A recreational prawn fisherman has been fined $18,000 after pleading guilty to three fisheries charges, including fishing at the entrance to Howe Sound in an area banned to bottom fishing to protect rare glass sponge reefs.
Jian Lun Aaron Zhang, 42, of Burnaby, was handed the fine Monday, Nov. 28, in North Vancouver provincial court.
Zhang was nabbed by fisheries officers on July 20, 2020, prawn fishing on his boat in Queen Charlotte Channel, an area between West Vancouver and Bowen Island that is closed to bottom fishing to protect the ancient sponge reefs that exist in pockets throughout Howe Sound and along the B.C. coast.
When fisheries officers showed up, their GPS system showed Zhang’s boat was within the glass sponge reef closure area and Zhang was pulling up a prawn trap, said Judge Joanne Challenger.
Zhang directed fisheries officers to other traps that were also in the same closed area.
In total, Zhang had eight prawn traps – double the allowable number. Fisheries officers seized a catch of 474 shrimp and 49 prawns, along with perch, flounder, rock fish and Dungeness crab.
Challenger noted the number of traps being used on the boat was an aggravating factor in the case, as was the “significant amount of bycatch.”
On the day he was caught by fisheries officers. Zhang was on a 26-foot sport fishing boat that he’d bought a share of with several friends four years prior. Zhang paid $4,000 towards the boat, his lawyers said. That boat was sold in March 2022 for $35,000.
Zhang’s lawyer suggested Zhang – who immigrated to Canada in 2006 – didn’t fully understand the fishing closure or the importance of obeying the rules because of his limited understanding of English. Zhang set his traps outside the area, but they drifted in, he added.
The lawyer asked for a lighter fine.
But Challenger rejected that, saying “Mr. Zhang is fully culpable for the offence committed.
“Mr.

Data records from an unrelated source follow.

-- ==== Sys2Proof/Machine/Release.lean ====
section
/-! DEFINITION. Releases (R239, Table 10.3): the effect that follows the waits. -/

namespace Sys2Proof.Machine

/-- A flag operation on another die travels on its lane (R267). -/
def remoteFlag (s : State) (die p : Nat) (set : Bool) (src lane : Nat) (ctx : Option (Nat × Nat)) : Status × State :=
  if die = s.pwr.dieId then (flagSt s p, flagOp s p set src ctx)
  else if ¬ die ∈ s.build.dies then (.faultProt, s)
  else
    let port := routePort s die
    if portQuar s port then (.quarantined, s)
    else (.ok, controlOut s src ctx lane (pullIn s lane (shortStamp s.now 0)) (diePPA die 0xA (8 * p)) (b2n set))

/-- The effect of a release, and its answer. -/
def releaseEffect (s : State) (x : Release) : State :=
  match x.effect with
  | .flag p set => ownerAnswer (flagOp s p set x.src x.ctx) x.owner (flagSt s p)
  | .farFlag die p set lane => (match remoteFlag s die p set x.src lane x.ctx with
    | (st, t) => ownerAnswer t x.owner st)
  | .slotFull r i => ownerAnswer (slotFull s r i x.src) x.owner .ok
  | .cheque q c dom due => putArrive s q c (some dom) x.src x.ctx x.owner due
  | .put q v => putPerform s q v x.src
  | .portWrite q order data => portAccess s { q := q, op := 1, order := order, data := data, issued := 0 }
  | .nothing => ownerAnswer s x.owner .ok

/-- A release is made: performed at once when its waits are done, else it waits for them (R239). -/
def releaseMake (s : State) (x : Release) : State :=
  if mayRelease s s.sync.nextKey x then releaseEffect (releaseClean s x.src x.scope) x
  else
    let key := s.sync.nextKey
    let t := { s with sync := { s.sync with releases := tput s.sync.releases key x, nextKey := key + 1 } }
    match x.owner with
    | .pctx k => (match t.pctx k with
      | some y => t.setPctx k (y.waits t.now (.release key))
      | none => t)
    | _ => t

/-- A waiting release is performed once its waits are done. -/
def releasePerform (s : State) (key : Nat) : State :=
  match tfind s.sync.releases key with
  | none => s
  | some x =>
    if mayRelease s key x then
      releaseEffect (releaseClean { s with sync := { s.sync with releases := terase s.sync.releases key } } x.src x.scope) x
    else s

/-- RELEASE_PERFORM (R239). -/
def execReleasePerform (key : Nat) (s : State) : Res := gateIn dFAB s (fun s => releasePerform s key)

/-! ## PUT, and SLOT and CHEQUE control space (R57, R183, R193, R196) -/

/-- A write to a queue's PUT word, and its answer (R196, R199): a release of the writer's earlier writes at the queue's
SCOPE. -/
def putWrite (s : State) (q v src : Nat) : Status × State :=
  if (s.queue q).denied none then (.faultProt, s)
  else (.ok, releaseMake s { src := src, ctx := none, scope := (s.queue q).scope, effect := .put q v, owner := .source })

/-- An 8 B write at an offset of the space, and its answer. -/
def slotSpaceWrite (s : State) (o v src : Nat) : Status × State :=
  let w := o % 64
  if o % 8 ≠ 0 then (.faultAlign, s)
  else if o < 0x40000 then (.ok, slotWordWrite s (o / 64) w v)
  else if o < 0x50000 then
    (if w = 0x10 then putWrite s ((o - 0x40000) / 64) v src else (.ok, queueWordWrite s ((o - 0x40000) / 64) w v))
  else if o < 0x54000 then (.ok, poolWordWrite s ((o - 0x50000) / 64) w v)
  else (.faultProt, s)

/-- SLOT_CHEQUE_CONTROL_WRITE (R183, R193). -/
def execSlotChequeControlWrite (off : Nat) (v : DWord) (src : Nat) (s : State) : Res :=
  gate dFAB 7 src (.slotChequeControlWrite off v src) s (fun s => match slotSpaceWrite s off v.toNat src with
    | (st, t) => t.emit (.reply st 0#64))

/-- PUT (R196). -/
def execPut (q : Nat) (v : DWord) (src : Nat) (s : State) : Res :=
  gate dFAB 7 src (.put q v src) s (fun s => match putWrite s (q % 1024) v.toNat src with
    | (st, t) => t.emit (.reply st 0#64))

end Sys2Proof.Machine
end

Zhang had a duty to inform himself about the closed area,” she said.
“We are stewards of our environment. We have an obligation to others in society and to future generations to be diligent in managing the resources that we have inherited. Social interests override an individual entitlement and accountable stewardship is demanded and expected not merely hoped for,” she said.
Challenger said given the large number of recreational fishers, those who don’t obey the rules can have a significant impact on fisheries resources.
“We all have to understand that there really are just a limited number of fish in the sea,” she said.
She handed Zhang a $12,000 fine for fishing in a closed area plus a $3,000 fine for fishing with more than four traps and a $3,000 fine for fishing with a trap that wasn’t properly identified.
The judge also ordered all the fishing gear and illegally caught prawns, shrimp and crab forfeited to the Crown.
Correction, Nov. 30, 2022: This article has been amended to correct an error in the photo caption. Halkett Point is on Gambier Island, not Bowen Island as was stated in an earlier version of this article.